Q: Why do John Klima's baseball books sound so much different than many other baseball authors?
A: Because I've been in the game for a long time. I've seen it from the inside out, from top to bottom. If you want baseball literature written the way people who populate the game are, I'm your guy. I came up as a sportswriter, but I don't write like one at all. I don't use standard jargon. I don't write like every word is profound. I don't rely on strained analogies or pop culture references that have nothing to do with the subject. I also possess a far greater base of historical knowledge because I read a great deal of old material. I have many different influences that help my baseball writing, and as a result, I think my facility with language and ability to out-research others really helps the book "play up" as the scouts might say.
Q: Who else did you talk to for this book?
A: In addition to Mr. Aaron, there was Bob Uecker, Del Crandall, Red Schoendienst, Frank Torre, Johnny Logan and the families of Lou Perini and sportswriter Lou Chapman.
Q: If you were scouting Henry Aaron in 1952, what would your report say?

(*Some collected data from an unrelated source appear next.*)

-- ==== Sys2Proof/Laws/Bits.lean ====
section
/-! SUPPORT. Laws of lane masks, register pairs and bytes. -/

namespace Sys2Proof.Machine

theorem getLsbD_maskBelow (f : Nat → Bool) (n i : Nat) (hn : n ≤ 32) (hi : i < 32) :
    (maskBelow f n).getLsbD i = (f i && decide (i < n)) := by
  induction n with
  | zero => simp [maskBelow]
  | succ n ih =>
    have ih := ih (by omega)
    rw [maskBelow, BitVec.getLsbD_or, ih]
    have hb : (((if f n = true then (1 : Mask) <<< n else 0) : Mask)).getLsbD i = (f n && decide (i = n)) := by
      by_cases hf : f n = true
      · rw [if_pos hf]
        simp [hi, hf]
        by_cases h : i = n
        · simp [h]
        · have : ¬(i - n = 0 ∧ ¬ i < n) := by omega
          by_cases hl : i < n
          · simp [h, hl]
          · simp [h, hl]; omega
      · rw [if_neg hf]; simp [hf]
    rw [hb]
    by_cases h : i = n
    · subst h; simp
    · have : (i < n + 1) ↔ (i < n) := by omega
      simp [h, this]

/-- Bit `i` of a mask made from a function. -/
theorem getLsbD_maskOf (f : Nat → Bool) (i : Nat) (hi : i < 32) : (maskOf f).getLsbD i = f i := by
  rw [maskOf, getLsbD_maskBelow f 32 i (Nat.le_refl _) hi]; simp [hi]

theorem pairOf_halves (x : DWord) : pairOf (loWord x) (hiWord x) = x := by
  apply BitVec.eq_of_getLsbD_eq
  intro i hi
  simp only [pairOf, loWord, hiWord, BitVec.getLsbD_append, BitVec.getLsbD_setWidth, BitVec.getLsbD_extractLsb']
  by_cases h : i < 32
  · simp [h]
  · have h1 : i - 32 < 32 := by omega
    have h2 : 32 + (i - 32) = i := by omega
    simp [h, h1, h2]

@[simp] theorem loWord_pairOf (lo hi : Word) : loWord (pairOf lo hi) = lo := by
  apply BitVec.eq_of_getLsbD_eq
  intro i h
  have := BitVec.getLsbD_append (x := hi) (y := lo) (i := i)
  simp [loWord, pairOf, h, this]

@[simp] theorem hiWord_pairOf (lo hi : Word) : hiWord (pairOf lo hi) = hi := by
  apply BitVec.eq_of_getLsbD_eq
  intro i h
  have := BitVec.getLsbD_append (x := hi) (y := lo) (i := 32 + i)
  simp [hiWord, pairOf, h, this]

end Sys2Proof.Machine
end

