/-! ### `Warp.setV` -/

@[simp] theorem Warp.setV_stat (w : Warp) (r i : Nat) (x : Word) : (w.setV r i x).stat = w.stat := rfl
@[simp] theorem Warp.setV_reason (w : Warp) (r i : Nat) (x : Word) : (w.setV r i x).reason = w.reason := rfl
@[simp] theorem Warp.setV_trapMode (w : Warp) (r i : Nat) (x : Word) : (w.setV r i x).trapMode = w.trapMode := rfl
@[simp] theorem Warp.setV_yielding (w : Warp) (r i : Nat) (x : Word) : (w.setV r i x).yielding = w.yielding := rfl
@[simp] theorem Warp.setV_replay (w : Warp) (r i : Nat) (x : Word) : (w.setV r i x).replay = w.replay := rfl
@[simp] theorem Warp.setV_pc (w : Warp) (r i : Nat) (x : Word) : (w.setV r i x).pc = w.pc := rfl
@[simp] theorem Warp.setV_cj (w : Warp) (r i : Nat) (x : Word) : (w.setV r i x).cj = w.cj := rfl
@[simp] theorem Warp.setV_em (w : Warp) (r i : Nat) (x : Word) : (w.setV r i x).em = w.em := rfl
@[simp] theorem Warp.setV_exited (w : Warp) (r i : Nat) (x : Word) : (w.setV r i x).exited = w.exited := rfl
@[simp] theorem Warp.setV_stack (w : Warp) (r i : Nat) (x : Word) : (w.setV r i x).stack = w.stack := rfl
@[simp] theorem Warp.setV_depth (w : Warp) (r i : Nat) (x : Word) : (w.setV r i x).depth = w.depth := rfl
@[simp] theorem Warp.setV_spin (w : Warp) (r i : Nat) (x : Word) : (w.setV r i x).spin = w.spin := rfl
@[simp] theorem Warp.setV_trap (w : Warp) (r i : Nat) (x : Word) : (w.setV r i x).trap = w.trap := rfl
@[simp] theorem Warp.setV_done (w : Warp) (r i : Nat) (x : Word) : (w.setV r i x).done = w.done := rfl
@[simp] theorem Warp.setV_waiting (w : Warp) (r i : Nat) (x : Word) : (w.setV r i x).waiting = w.waiting := rfl
@[simp] theorem Warp.setV_fpFlags (w : Warp) (r i : Nat) (x : Word) : (w.setV r i x).fpFlags = w.fpFlags := rfl
@[simp] theorem Warp.setV_fpTrapen (w : Warp) (r i : Nat) (x : Word) : (w.setV r i x).fpTrapen = w.fpTrapen := rfl
@[simp] theorem Warp.setV_keep (w : Warp) (r i : Nat) (x : Word) : (w.setV r i x).keep = w.keep := rfl
@[simp] theorem Warp.setV_trampLink (w : Warp) (r i : Nat) (x : Word) : (w.setV r i x).trampLink = w.trampLink := rfl
@[simp] theorem Warp.setV_lstackLimit (w : Warp) (r i : Nat) (x : Word) : (w.setV r i x).lstackLimit = w.lstackLimit := rfl
@[simp] theorem Warp.setV_fmt (w : Warp) (r i : Nat) (x : Word) : (w.setV r i x).fmt = w.fmt := rfl
@[simp] theorem Warp.setV_snap (w : Warp) (r i : Nat) (x : Word) : (w.setV r i x).snap = w.snap := rfl
@[simp] theorem Warp.setV_stg (w : Warp) (r i : Nat) (x : Word) : (w.setV r i x).stg = w.stg := rfl
@[simp] theorem Warp.setV_widBase (w : Warp) (r i : Nat) (x : Word) : (w.setV r i x).widBase = w.widBase := rfl
@[simp] theorem Warp.setV_sr (w : Warp) (r i : Nat) (x : Word) : (w.setV r i x).sr = w.sr := rfl
@[simp] theorem Warp.setV_sregs (w : Warp) (r i : Nat) (x : Word) : (w.setV r i x).sregs = w.sregs := rfl
@[simp] theorem Warp.setV_preds (w : Warp) (r i : Nat) (x : Word) : (w.setV r i x).preds = w.preds := rfl
@[simp] theorem Warp.setV_hregs (w : Warp) (r i : Nat) (x : Word) : (w.setV r i x).hregs = w.hregs := rfl
@[simp] theorem Warp.setV_guards (w : Warp) (r i : Nat) (x : Word) : (w.setV r i x).guards = w.guards := rfl
@[simp] theorem Warp.setV_qbind (w : Warp) (r i : Nat) (x : Word) : (w.setV r i x).qbind = w.qbind := rfl
@[simp] theorem Warp.setV_draw (w : Warp) (r i : Nat) (x : Word) : (w.setV r i x).draw = w.draw := rfl
@[simp] theorem Warp.setV_qids (w : Warp) (r i : Nat) (x : Word) : (w.setV r i x).qids = w.qids := rfl
@[simp] theorem Warp.setV_member (w : Warp) (r i : Nat) (x : Word) : (w.setV r i x).member = w.member := rfl
@[simp] theorem Warp.setV_batch (w : Warp) (r i : Nat) (x : Word) : (w.setV r i x).batch = w.batch := rfl
@[simp] theorem Warp.setV_batches (w : Warp) (r i : Nat) (x : Word) : (w.setV r i x).batches = w.batches := rfl
@[simp] theorem Warp.setV_openCopies (w : Warp) (r i : Nat) (x : Word) : (w.setV r i x).openCopies = w.openCopies := rfl
@[simp] theorem Warp.setV_statusPort (w : Warp) (r i : Nat) (x : Word) : (w.setV r i x).statusPort = w.statusPort := rfl
@[simp] theorem Warp.setV_arrivals (w : Warp) (r i : Nat) (x : Word) : (w.setV r i x).arrivals = w.arrivals := rfl
@[simp] theorem Warp.setV_txState (w : Warp) (r i : Nat) (x : Word) : (w.setV r i x).txState = w.txState := rfl
@[simp] theorem Warp.setV_txStart (w : Warp) (r i : Nat) (x : Word) : (w.setV r i x).txStart = w.txStart := rfl
@[simp] theorem Warp.setV_txLines (w : Warp) (r i : Nat) (x : Word) : (w.setV r i x).txLines = w.txLines := rfl
@[simp] theorem Warp.setV_txCode (w : Warp) (r i : Nat) (x : Word) : (w.setV r i x).txCode = w.txCode := rfl
@[simp] theorem Warp.setV_txConf (w : Warp) (r i : Nat) (x : Word) : (w.setV r i x).txConf = w.txConf := rfl
@[simp] theorem Warp.setV_txWait (w : Warp) (r i : Nat) (x : Word) : (w.setV r i x).txWait = w.txWait := rfl
@[simp] theorem Warp.setV_snapIx (w : Warp) (r i : Nat) (x : Word) : (w.setV r i x).snapIx = w.snapIx := rfl
@[simp] theorem Warp.setV_reissue (w : Warp) (r i : Nat) (x : Word) : (w.setV r i x).reissue = w.reissue := rfl
@[simp] theorem Warp.setV_watch (w : Warp) (r i : Nat) (x : Word) : (w.setV r i x).watch = w.watch := rfl
@[simp] theorem Warp.setV_trapWatch (w : Warp) (r i : Nat) (x : Word) : (w.setV r i x).trapWatch = w.trapWatch := rfl
@[simp] theorem Warp.setV_pending (w : Warp) (r i : Nat) (x : Word) : (w.setV r i x).pending = w.pending := rfl
@[simp] theorem Warp.setV_records (w : Warp) (r i : Nat) (x : Word) : (w.setV r i x).records = w.records := rfl
@[simp] theorem Warp.setV_ir (w : Warp) (r i : Nat) (x : Word) : (w.setV r i x).ir = w.ir := rfl
@[simp] theorem Warp.setV_skipBreak (w : Warp) (r i : Nat) (x : Word) : (w.setV r i x).skipBreak = w.skipBreak := rfl
@[simp] theorem Warp.setV_stepping (w : Warp) (r i : Nat) (x : Word) : (w.setV r i x).stepping = w.stepping := rfl
@[simp] theorem Warp.setV_marked (w : Warp) (r i : Nat) (x : Word) : (w.setV r i x).marked = w.marked := rfl
@[simp] theorem Warp.setV_waitBand (w : Warp) (r i : Nat) (x : Word) : (w.setV r i x).waitBand = w.waitBand := rfl
@[simp] theorem Warp.setV_waitPort (w : Warp) (r i : Nat) (x : Word) : (w.setV r i x).waitPort = w.waitPort := rfl
@[simp] theorem Warp.setV_waitIds (w : Warp) (r i : Nat) (x : Word) : (w.setV r i x).waitIds = w.waitIds := rfl
@[simp] theorem Warp.setV_held (w : Warp) (r i : Nat) (x : Word) : (w.setV r i x).held = w.held := rfl
@[simp] theorem Warp.setV_deferred (w : Warp) (r i : Nat) (x : Word) : (w.setV r i x).deferred = w.deferred := rfl
@[simp] theorem Warp.setV_bandsBefore (w : Warp) (r i : Nat) (x : Word) : (w.setV r i x).bandsBefore = w.bandsBefore := rfl
@[simp] theorem Warp.setV_pins (w : Warp) (r i : Nat) (x : Word) : (w.setV r i x).pins = w.pins := rfl
@[simp] theorem Warp.setV_fence (w : Warp) (r i : Nat) (x : Word) : (w.setV r i x).fence = w.fence := rfl
@[simp] theorem Warp.setV_relFence (w : Warp) (r i : Nat) (x : Word) : (w.setV r i x).relFence = w.relFence := rfl
@[simp] theorem Warp.setV_acqV (w : Warp) (r i : Nat) (x : Word) : (w.setV r i x).acqV = w.acqV := rfl
@[simp] theorem Warp.setV_acqX (w : Warp) (r i : Nat) (x : Word) : (w.setV r i x).acqX = w.acqX := rfl
@[simp] theorem Warp.setV_stored (w : Warp) (r i : Nat) (x : Word) : (w.setV r i x).stored = w.stored := rfl
@[simp] theorem Warp.setV_promotes (w : Warp) (r i : Nat) (x : Word) : (w.setV r i x).promotes = w.promotes := rfl
@[simp] theorem Warp.setV_entries (w : Warp) (r i : Nat) (x : Word) : (w.setV r i x).entries = w.entries := rfl
@[simp] theorem Warp.setV_counted (w : Warp) (r i : Nat) (x : Word) : (w.setV r i x).counted = w.counted := rfl
@[simp] theorem Warp.setV_service (w : Warp) (r i : Nat) (x : Word) : (w.setV r i x).service = w.service := rfl
@[simp] theorem Warp.setV_snapWait (w : Warp) (r i : Nat) (x : Word) : (w.setV r i x).snapWait = w.snapWait := rfl
@[simp] theorem Warp.setV_since (w : Warp) (r i : Nat) (x : Word) : (w.setV r i x).since = w.since := rfl
@[simp] theorem Warp.setV_waited (w : Warp) (r i : Nat) (x : Word) : (w.setV r i x).waited = w.waited := rfl
@[simp] theorem Warp.setV_limit (w : Warp) (r i : Nat) (x : Word) : (w.setV r i x).limit = w.limit := rfl
@[simp] theorem Warp.setV_stalls (w : Warp) (r i : Nat) (x : Word) : (w.setV r i x).stalls = w.stalls := rfl
@[simp] theorem Warp.setV_passed (w : Warp) (r i : Nat) (x : Word) : (w.setV r i x).passed = w.passed := rfl
@[simp] theorem Warp.setV_team (w : Warp) (r i : Nat) (x : Word) : (w.setV r i x).team = w.team := rfl
@[simp] theorem Warp.setV_index (w : Warp) (r i : Nat) (x : Word) : (w.setV r i x).index = w.index := rfl
@[simp] theorem Warp.setV_ctx (w : Warp) (r i : Nat) (x : Word) : (w.setV r i x).ctx = w.ctx := rfl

A: I'd hope that I got him right, then put my job on the line to say: "Best hitter I've ever seen. Easy, loose, explosive hands generate plus, plus raw power with bat control. Middle of the order hitter in the National League. Hits off front foot -- keeps hands back -- ferocious bat speed with uppercut. Naturally aggressive hitter. Rangy-bodied outfielder with physical projection and good actions. Not an infielder. Arm for RF, runs enough for CF. Should be above-average defender in best years. The rare complete package."